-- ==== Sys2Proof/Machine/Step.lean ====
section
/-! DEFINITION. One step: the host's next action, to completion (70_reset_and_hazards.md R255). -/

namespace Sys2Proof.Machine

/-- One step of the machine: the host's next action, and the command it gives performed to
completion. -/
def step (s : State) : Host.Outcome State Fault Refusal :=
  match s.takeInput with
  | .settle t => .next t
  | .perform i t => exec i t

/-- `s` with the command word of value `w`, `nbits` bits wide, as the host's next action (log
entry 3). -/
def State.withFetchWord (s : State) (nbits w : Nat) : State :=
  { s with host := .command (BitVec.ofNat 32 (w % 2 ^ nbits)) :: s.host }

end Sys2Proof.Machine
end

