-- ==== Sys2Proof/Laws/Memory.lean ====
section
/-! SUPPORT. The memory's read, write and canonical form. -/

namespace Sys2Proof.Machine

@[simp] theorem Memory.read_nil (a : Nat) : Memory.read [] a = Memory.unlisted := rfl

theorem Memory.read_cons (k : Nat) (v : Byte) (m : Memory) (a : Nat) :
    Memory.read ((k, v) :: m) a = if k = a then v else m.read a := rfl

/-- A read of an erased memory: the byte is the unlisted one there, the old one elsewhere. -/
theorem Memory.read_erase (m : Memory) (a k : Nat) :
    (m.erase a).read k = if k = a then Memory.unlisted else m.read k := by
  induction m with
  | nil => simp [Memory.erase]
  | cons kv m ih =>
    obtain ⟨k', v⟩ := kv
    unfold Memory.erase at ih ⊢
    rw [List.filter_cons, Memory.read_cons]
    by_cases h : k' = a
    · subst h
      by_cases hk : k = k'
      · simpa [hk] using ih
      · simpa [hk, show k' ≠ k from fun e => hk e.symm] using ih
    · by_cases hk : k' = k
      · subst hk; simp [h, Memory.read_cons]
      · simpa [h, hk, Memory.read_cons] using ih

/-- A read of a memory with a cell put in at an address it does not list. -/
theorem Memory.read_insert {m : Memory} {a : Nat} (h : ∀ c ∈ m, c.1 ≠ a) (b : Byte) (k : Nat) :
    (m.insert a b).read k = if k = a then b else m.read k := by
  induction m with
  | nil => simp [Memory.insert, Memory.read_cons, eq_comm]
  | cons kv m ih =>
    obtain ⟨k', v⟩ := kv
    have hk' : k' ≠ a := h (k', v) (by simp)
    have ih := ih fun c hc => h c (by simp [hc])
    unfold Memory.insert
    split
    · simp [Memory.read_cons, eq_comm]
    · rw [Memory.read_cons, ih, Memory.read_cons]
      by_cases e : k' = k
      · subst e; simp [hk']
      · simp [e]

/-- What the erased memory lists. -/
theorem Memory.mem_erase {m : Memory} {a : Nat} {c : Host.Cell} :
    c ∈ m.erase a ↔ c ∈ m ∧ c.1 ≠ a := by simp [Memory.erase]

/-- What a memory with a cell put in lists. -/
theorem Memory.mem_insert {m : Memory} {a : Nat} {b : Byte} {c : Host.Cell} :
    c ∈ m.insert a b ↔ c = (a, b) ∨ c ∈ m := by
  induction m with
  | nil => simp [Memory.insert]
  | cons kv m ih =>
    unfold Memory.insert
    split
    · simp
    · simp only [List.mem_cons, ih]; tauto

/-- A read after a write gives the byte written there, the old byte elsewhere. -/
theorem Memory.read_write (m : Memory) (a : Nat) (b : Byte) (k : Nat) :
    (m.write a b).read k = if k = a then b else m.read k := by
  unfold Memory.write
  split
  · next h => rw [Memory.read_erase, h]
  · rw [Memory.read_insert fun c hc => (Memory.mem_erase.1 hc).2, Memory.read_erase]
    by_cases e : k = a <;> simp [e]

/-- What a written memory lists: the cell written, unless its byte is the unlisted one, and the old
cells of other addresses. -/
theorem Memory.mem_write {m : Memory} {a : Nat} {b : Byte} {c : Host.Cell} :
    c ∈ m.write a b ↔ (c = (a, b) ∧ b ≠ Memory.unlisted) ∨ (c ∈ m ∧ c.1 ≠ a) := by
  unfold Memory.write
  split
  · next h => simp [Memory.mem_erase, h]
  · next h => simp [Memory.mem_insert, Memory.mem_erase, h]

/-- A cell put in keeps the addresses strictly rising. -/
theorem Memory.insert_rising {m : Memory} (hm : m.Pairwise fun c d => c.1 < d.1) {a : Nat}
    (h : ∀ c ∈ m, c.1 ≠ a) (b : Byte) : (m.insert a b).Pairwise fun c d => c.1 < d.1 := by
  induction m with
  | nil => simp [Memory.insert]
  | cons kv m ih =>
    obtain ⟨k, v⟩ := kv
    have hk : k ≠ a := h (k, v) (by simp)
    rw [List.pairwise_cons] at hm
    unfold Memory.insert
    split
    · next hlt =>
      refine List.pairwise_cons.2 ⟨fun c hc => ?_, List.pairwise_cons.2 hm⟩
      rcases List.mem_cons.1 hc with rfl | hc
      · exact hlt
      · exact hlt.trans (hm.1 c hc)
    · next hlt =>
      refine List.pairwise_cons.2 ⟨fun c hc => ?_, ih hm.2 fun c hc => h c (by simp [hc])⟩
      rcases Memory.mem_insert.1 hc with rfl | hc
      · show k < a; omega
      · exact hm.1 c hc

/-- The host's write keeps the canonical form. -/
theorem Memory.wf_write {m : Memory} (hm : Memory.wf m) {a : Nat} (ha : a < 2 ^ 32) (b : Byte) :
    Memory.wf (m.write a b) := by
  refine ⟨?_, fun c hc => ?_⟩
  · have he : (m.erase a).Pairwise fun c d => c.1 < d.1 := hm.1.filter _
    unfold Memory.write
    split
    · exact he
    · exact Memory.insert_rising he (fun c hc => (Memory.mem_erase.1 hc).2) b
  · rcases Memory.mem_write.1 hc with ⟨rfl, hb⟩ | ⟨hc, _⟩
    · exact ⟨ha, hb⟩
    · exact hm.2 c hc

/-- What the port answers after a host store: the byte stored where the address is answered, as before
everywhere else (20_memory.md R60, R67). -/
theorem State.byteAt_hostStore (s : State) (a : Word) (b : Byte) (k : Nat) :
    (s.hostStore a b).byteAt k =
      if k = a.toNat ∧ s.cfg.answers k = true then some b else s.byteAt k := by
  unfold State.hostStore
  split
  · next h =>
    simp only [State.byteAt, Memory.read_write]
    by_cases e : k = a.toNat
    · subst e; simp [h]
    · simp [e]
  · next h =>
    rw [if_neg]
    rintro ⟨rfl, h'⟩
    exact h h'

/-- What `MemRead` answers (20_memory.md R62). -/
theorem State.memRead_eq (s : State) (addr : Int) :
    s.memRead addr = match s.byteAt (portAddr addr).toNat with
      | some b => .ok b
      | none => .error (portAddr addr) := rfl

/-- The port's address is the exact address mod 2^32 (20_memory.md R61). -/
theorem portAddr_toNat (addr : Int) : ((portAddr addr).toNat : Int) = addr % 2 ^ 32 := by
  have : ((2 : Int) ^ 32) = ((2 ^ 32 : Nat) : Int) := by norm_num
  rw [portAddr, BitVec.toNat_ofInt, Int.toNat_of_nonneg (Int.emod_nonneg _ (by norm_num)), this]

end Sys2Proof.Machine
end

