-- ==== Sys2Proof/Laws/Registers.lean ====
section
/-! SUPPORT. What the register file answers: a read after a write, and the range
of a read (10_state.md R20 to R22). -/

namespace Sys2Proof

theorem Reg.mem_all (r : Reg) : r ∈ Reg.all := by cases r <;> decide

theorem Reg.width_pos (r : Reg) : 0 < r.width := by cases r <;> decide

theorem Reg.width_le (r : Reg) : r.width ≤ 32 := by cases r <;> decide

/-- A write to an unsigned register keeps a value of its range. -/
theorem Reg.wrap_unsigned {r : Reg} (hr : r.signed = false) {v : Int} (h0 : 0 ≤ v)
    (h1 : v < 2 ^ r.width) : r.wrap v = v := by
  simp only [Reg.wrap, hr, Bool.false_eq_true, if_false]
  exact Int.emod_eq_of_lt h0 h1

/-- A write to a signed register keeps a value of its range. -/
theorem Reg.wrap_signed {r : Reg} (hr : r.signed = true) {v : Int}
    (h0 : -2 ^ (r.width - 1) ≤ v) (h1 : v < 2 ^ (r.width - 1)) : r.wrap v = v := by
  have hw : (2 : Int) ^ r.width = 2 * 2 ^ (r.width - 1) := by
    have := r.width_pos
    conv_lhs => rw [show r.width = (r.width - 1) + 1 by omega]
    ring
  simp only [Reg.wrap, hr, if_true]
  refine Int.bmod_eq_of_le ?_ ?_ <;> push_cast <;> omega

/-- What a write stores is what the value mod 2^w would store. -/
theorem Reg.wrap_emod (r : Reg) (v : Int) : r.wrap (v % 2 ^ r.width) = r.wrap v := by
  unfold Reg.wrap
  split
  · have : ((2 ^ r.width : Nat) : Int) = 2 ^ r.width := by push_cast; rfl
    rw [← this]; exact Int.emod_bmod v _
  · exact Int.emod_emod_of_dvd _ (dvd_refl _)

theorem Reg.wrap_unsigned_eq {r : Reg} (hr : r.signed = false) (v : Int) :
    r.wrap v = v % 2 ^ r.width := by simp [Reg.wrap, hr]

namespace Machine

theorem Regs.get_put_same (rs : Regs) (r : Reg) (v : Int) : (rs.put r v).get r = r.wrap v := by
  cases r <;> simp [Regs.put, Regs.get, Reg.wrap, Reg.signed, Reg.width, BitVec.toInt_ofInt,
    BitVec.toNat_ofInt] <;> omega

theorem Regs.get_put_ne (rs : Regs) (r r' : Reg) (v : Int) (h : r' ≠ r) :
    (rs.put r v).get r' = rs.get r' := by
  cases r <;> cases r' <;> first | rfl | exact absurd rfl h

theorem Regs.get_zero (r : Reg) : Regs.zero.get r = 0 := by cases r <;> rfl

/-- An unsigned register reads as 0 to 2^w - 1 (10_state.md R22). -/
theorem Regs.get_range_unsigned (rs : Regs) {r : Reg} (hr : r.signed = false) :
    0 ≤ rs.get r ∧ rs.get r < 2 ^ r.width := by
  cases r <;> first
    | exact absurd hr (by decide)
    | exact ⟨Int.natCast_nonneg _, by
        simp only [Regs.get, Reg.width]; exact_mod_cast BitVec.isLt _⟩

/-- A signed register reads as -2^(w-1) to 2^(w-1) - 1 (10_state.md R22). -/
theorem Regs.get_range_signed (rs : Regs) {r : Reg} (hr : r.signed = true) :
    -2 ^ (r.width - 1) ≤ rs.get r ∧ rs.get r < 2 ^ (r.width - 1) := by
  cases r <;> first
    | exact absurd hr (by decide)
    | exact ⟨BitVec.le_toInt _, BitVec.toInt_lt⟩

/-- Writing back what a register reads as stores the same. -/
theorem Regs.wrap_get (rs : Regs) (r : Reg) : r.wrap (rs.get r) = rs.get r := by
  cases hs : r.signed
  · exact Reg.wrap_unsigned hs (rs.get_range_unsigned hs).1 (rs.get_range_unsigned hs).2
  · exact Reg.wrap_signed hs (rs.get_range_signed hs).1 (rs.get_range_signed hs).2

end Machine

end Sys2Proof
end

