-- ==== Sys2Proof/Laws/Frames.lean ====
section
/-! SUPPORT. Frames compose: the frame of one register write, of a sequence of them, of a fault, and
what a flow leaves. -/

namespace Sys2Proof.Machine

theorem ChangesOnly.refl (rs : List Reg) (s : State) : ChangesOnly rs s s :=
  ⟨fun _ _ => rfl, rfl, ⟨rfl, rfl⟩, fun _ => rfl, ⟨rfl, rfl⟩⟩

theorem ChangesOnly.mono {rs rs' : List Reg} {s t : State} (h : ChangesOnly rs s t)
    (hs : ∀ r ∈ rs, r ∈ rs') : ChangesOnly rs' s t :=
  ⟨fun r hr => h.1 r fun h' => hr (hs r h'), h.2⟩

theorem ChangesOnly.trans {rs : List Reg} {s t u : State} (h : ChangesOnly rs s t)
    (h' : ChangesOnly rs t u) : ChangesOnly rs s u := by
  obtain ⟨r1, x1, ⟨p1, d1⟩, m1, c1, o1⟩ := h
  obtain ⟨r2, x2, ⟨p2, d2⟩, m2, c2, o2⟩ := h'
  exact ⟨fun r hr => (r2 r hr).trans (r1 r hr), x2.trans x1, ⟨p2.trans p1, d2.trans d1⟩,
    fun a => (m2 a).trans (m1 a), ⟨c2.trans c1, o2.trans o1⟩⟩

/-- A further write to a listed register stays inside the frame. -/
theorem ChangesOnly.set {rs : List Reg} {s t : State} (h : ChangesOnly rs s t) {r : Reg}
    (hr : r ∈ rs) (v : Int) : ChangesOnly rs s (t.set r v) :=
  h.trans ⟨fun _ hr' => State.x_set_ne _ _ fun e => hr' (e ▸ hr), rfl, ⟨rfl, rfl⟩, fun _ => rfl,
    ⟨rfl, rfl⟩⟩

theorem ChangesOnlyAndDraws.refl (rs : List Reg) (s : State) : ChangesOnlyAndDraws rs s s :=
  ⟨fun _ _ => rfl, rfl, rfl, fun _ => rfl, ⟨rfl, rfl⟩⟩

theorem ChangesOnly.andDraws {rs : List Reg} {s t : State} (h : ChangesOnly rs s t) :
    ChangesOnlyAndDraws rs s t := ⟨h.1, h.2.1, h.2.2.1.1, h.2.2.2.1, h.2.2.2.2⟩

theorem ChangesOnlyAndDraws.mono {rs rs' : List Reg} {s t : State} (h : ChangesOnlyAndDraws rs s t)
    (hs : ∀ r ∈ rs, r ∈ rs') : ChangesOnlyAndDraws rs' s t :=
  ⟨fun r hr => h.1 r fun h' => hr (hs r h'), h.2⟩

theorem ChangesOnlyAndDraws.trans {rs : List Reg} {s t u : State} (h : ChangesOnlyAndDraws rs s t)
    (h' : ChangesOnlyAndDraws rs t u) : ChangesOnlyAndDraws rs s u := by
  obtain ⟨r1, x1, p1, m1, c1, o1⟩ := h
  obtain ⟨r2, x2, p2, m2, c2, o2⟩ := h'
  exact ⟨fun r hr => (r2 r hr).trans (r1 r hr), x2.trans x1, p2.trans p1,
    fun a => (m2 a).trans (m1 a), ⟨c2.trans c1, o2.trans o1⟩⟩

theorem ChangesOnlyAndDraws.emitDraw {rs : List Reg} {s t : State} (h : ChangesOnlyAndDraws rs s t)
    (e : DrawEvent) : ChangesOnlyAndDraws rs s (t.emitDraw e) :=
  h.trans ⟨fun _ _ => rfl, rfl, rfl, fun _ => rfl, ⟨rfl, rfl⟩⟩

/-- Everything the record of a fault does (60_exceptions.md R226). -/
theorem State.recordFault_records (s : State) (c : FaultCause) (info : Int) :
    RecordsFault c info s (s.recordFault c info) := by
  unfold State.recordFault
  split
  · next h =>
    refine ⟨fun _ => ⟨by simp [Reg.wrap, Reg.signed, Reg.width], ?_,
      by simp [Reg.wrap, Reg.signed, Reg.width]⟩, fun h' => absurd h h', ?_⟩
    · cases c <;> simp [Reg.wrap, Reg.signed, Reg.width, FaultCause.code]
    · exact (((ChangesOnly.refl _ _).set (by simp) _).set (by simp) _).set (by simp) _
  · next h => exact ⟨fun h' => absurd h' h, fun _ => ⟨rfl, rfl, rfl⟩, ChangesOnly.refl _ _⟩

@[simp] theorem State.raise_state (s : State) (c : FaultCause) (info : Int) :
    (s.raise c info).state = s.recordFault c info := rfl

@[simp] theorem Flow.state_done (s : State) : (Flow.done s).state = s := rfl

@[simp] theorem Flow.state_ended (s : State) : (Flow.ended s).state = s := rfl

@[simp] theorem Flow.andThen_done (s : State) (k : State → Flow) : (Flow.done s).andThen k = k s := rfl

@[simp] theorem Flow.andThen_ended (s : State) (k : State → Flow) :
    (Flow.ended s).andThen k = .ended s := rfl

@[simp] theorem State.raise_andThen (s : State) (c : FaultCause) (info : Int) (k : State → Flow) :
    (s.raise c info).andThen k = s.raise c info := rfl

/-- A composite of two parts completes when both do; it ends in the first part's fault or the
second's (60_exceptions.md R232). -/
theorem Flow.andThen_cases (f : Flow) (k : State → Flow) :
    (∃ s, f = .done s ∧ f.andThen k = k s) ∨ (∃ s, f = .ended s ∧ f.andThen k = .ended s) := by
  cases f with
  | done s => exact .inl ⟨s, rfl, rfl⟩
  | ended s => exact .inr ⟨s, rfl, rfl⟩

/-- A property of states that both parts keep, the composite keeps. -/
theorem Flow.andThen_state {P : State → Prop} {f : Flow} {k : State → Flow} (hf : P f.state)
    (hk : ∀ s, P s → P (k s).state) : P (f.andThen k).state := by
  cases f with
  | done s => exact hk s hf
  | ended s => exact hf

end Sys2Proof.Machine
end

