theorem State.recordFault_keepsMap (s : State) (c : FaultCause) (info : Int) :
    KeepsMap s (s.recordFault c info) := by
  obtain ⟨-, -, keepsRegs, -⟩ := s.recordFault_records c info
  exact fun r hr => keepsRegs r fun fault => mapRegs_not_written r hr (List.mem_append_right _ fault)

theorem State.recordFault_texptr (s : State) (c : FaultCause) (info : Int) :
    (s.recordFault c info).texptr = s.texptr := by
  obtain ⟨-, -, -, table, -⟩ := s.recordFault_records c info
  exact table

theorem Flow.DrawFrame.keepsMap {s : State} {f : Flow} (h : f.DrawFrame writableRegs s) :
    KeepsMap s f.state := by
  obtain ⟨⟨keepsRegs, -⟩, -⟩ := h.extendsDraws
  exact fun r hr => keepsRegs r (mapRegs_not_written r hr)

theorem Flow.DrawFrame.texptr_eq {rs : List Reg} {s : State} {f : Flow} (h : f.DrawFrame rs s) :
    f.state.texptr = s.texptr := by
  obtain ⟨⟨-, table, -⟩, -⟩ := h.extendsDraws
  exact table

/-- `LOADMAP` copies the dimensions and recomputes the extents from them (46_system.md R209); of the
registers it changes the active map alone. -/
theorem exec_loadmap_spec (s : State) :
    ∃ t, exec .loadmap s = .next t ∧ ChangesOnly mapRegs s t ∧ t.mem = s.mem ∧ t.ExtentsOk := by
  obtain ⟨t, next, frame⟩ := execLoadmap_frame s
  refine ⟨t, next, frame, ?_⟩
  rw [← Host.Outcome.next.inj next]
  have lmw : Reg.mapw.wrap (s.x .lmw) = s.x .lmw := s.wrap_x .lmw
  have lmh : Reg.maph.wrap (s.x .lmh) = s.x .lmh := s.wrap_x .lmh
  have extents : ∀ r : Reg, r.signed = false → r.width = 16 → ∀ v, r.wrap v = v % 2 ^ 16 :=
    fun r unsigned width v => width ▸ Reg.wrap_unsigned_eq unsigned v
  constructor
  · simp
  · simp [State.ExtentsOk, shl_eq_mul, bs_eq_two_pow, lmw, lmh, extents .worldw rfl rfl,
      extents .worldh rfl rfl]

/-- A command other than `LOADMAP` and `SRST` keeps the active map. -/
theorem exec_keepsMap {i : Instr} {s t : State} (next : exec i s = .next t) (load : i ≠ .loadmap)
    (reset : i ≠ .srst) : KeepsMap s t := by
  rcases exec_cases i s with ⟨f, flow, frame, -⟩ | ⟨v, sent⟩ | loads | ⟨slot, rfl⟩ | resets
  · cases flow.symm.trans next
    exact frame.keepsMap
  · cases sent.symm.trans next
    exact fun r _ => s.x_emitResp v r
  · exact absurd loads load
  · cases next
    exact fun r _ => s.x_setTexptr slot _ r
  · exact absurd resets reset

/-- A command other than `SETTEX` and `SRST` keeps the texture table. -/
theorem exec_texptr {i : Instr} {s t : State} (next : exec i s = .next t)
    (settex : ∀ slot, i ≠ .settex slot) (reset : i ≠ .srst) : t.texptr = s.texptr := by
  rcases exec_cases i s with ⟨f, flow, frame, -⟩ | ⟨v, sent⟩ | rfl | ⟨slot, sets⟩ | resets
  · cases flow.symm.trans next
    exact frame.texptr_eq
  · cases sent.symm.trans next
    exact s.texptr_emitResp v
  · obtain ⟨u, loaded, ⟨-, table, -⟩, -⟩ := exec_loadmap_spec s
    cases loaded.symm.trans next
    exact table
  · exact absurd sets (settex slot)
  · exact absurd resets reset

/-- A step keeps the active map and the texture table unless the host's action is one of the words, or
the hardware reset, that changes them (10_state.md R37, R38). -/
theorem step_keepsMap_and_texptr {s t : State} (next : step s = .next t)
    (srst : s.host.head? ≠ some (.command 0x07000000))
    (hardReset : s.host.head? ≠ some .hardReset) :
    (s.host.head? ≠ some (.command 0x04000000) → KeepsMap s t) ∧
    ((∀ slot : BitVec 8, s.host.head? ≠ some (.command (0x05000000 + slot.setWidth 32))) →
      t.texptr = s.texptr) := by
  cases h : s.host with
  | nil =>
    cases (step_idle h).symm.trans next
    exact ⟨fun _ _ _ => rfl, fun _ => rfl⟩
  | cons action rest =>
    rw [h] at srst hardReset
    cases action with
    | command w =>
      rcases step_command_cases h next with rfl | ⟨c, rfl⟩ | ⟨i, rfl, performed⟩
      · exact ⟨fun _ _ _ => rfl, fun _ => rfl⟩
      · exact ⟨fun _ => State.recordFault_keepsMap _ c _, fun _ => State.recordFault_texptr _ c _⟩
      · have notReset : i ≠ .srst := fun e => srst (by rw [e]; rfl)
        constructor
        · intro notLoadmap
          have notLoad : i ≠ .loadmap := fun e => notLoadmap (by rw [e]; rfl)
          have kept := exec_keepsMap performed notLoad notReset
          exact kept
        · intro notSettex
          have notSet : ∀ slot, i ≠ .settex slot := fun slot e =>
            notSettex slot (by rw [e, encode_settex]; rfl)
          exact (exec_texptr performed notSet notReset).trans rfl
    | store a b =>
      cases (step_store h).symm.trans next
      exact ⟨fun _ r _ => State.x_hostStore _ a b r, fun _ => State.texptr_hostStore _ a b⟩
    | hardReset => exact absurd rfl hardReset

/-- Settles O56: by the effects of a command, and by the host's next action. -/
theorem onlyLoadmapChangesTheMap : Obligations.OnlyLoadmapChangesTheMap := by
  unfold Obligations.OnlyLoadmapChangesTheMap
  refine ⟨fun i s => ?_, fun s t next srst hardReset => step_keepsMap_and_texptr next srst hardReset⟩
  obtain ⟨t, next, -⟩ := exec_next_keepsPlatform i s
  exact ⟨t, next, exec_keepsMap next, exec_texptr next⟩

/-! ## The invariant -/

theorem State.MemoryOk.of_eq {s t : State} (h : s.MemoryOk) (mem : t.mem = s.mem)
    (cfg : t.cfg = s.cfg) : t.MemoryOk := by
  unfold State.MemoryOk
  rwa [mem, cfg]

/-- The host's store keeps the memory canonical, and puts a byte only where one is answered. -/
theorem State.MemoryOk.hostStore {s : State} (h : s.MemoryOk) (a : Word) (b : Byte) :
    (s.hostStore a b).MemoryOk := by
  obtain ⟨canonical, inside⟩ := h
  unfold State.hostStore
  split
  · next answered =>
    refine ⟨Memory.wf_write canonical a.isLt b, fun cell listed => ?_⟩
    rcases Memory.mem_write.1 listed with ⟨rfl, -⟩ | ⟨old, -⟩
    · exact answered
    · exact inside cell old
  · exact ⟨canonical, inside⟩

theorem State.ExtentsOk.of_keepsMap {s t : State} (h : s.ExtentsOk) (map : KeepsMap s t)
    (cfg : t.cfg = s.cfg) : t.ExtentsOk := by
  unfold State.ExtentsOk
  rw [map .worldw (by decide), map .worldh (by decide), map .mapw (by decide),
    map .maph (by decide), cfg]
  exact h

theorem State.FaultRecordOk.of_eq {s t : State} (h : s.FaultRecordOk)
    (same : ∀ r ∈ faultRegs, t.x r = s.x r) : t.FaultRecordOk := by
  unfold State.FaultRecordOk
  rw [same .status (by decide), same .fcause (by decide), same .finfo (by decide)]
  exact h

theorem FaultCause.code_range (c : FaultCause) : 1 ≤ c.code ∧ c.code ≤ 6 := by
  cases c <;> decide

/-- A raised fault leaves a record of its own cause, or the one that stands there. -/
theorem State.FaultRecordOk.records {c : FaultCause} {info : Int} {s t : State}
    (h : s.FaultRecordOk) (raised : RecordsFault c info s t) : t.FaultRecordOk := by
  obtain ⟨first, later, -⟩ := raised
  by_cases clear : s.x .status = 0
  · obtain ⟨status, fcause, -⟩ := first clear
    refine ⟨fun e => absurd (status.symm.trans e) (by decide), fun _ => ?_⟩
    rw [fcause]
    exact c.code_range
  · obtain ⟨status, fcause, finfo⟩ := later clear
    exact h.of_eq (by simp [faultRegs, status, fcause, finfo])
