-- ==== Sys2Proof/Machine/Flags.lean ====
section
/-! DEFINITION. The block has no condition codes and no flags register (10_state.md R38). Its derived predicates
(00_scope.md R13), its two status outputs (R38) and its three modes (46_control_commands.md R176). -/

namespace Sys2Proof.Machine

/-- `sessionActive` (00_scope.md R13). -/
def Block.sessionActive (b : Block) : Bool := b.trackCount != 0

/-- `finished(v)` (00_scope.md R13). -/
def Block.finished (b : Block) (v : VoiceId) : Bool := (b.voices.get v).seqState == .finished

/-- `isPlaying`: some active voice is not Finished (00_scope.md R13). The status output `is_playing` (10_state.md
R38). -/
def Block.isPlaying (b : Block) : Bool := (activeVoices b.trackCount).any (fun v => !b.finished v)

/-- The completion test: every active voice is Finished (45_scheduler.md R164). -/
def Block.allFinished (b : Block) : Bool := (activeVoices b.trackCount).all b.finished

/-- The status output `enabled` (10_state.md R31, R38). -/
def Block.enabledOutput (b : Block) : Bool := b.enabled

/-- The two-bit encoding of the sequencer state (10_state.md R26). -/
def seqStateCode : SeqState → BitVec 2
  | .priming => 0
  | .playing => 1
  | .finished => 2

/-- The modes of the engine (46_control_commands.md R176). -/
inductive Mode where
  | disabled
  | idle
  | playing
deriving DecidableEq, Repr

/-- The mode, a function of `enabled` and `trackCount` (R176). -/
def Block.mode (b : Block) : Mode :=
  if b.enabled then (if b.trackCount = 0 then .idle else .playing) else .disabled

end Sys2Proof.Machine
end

### Your instructions
All lines above with the word "subst" need to be reported.

### Exercise response
    · subst h
      · subst hk; simp [h, Memory.read_cons]
      · subst e; simp [hk']
    · subst e; simp [h]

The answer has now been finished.